TASK INSTRUCTIONS
Please copy out every line in the entries that includes the word "peer".

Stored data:
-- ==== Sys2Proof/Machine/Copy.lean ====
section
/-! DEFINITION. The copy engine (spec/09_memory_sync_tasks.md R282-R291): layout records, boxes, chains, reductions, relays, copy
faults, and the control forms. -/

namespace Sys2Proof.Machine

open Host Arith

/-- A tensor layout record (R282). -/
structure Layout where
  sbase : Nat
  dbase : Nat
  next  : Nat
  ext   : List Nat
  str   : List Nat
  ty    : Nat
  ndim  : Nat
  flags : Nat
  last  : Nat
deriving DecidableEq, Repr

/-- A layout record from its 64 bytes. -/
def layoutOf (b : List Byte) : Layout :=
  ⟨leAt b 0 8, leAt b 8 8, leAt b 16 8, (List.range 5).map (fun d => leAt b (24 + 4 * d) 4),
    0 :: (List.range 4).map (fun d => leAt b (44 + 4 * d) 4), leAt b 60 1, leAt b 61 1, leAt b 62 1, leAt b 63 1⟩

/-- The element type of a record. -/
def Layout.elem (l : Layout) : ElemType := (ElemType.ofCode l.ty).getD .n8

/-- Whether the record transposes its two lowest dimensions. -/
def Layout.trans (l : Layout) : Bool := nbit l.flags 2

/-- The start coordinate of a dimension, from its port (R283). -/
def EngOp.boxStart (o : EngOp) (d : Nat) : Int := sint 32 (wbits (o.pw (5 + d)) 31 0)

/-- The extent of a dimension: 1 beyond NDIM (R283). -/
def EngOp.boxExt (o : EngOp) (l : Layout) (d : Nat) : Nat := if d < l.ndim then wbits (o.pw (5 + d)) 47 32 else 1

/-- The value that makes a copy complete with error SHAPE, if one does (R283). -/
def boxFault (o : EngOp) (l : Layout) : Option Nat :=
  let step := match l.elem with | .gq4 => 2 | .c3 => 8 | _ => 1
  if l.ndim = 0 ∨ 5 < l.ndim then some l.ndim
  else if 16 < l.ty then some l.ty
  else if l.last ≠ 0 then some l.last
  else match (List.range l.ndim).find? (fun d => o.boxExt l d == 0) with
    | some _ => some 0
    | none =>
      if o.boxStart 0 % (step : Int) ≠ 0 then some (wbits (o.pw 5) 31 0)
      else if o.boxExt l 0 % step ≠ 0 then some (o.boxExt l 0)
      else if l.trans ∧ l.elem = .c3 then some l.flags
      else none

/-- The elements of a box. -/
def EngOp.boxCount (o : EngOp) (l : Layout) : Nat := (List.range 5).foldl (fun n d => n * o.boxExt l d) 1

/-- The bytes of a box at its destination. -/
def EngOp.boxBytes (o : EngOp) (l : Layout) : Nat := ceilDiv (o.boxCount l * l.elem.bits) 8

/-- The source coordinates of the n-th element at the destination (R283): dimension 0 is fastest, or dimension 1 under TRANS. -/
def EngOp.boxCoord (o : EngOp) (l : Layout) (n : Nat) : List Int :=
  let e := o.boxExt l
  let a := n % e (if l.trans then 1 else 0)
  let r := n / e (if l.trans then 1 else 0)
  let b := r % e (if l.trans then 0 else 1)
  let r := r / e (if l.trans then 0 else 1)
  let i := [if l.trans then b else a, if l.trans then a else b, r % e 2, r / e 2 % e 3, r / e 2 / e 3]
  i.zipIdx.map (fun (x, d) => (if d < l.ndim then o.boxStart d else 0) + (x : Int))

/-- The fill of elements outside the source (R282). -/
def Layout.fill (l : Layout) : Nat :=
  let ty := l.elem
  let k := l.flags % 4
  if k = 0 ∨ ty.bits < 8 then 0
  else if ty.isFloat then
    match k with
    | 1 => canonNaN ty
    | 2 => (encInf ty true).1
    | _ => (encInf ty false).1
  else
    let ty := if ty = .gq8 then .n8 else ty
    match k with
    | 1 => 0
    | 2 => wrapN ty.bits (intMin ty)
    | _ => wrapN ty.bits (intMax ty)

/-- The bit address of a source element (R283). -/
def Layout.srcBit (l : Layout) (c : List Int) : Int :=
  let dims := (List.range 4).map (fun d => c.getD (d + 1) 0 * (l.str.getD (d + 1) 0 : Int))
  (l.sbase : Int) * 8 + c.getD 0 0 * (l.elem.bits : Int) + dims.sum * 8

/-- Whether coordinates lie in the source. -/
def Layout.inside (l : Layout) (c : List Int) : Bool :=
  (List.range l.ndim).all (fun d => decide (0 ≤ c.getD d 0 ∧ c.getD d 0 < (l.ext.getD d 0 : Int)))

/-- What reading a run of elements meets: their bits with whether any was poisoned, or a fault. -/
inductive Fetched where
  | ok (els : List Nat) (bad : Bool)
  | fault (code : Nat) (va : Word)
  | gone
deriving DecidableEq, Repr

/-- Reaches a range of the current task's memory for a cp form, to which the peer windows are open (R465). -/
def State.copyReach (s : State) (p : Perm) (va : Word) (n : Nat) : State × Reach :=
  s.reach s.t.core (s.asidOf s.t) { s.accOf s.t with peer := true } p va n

ANSWER FOR THE TASK
/-- Reaches a range of the current task's memory for a cp form, to which the peer windows are open (R465). -/
  s.reach s.t.core (s.asidOf s.t) { s.accOf s.t with peer := true } p va n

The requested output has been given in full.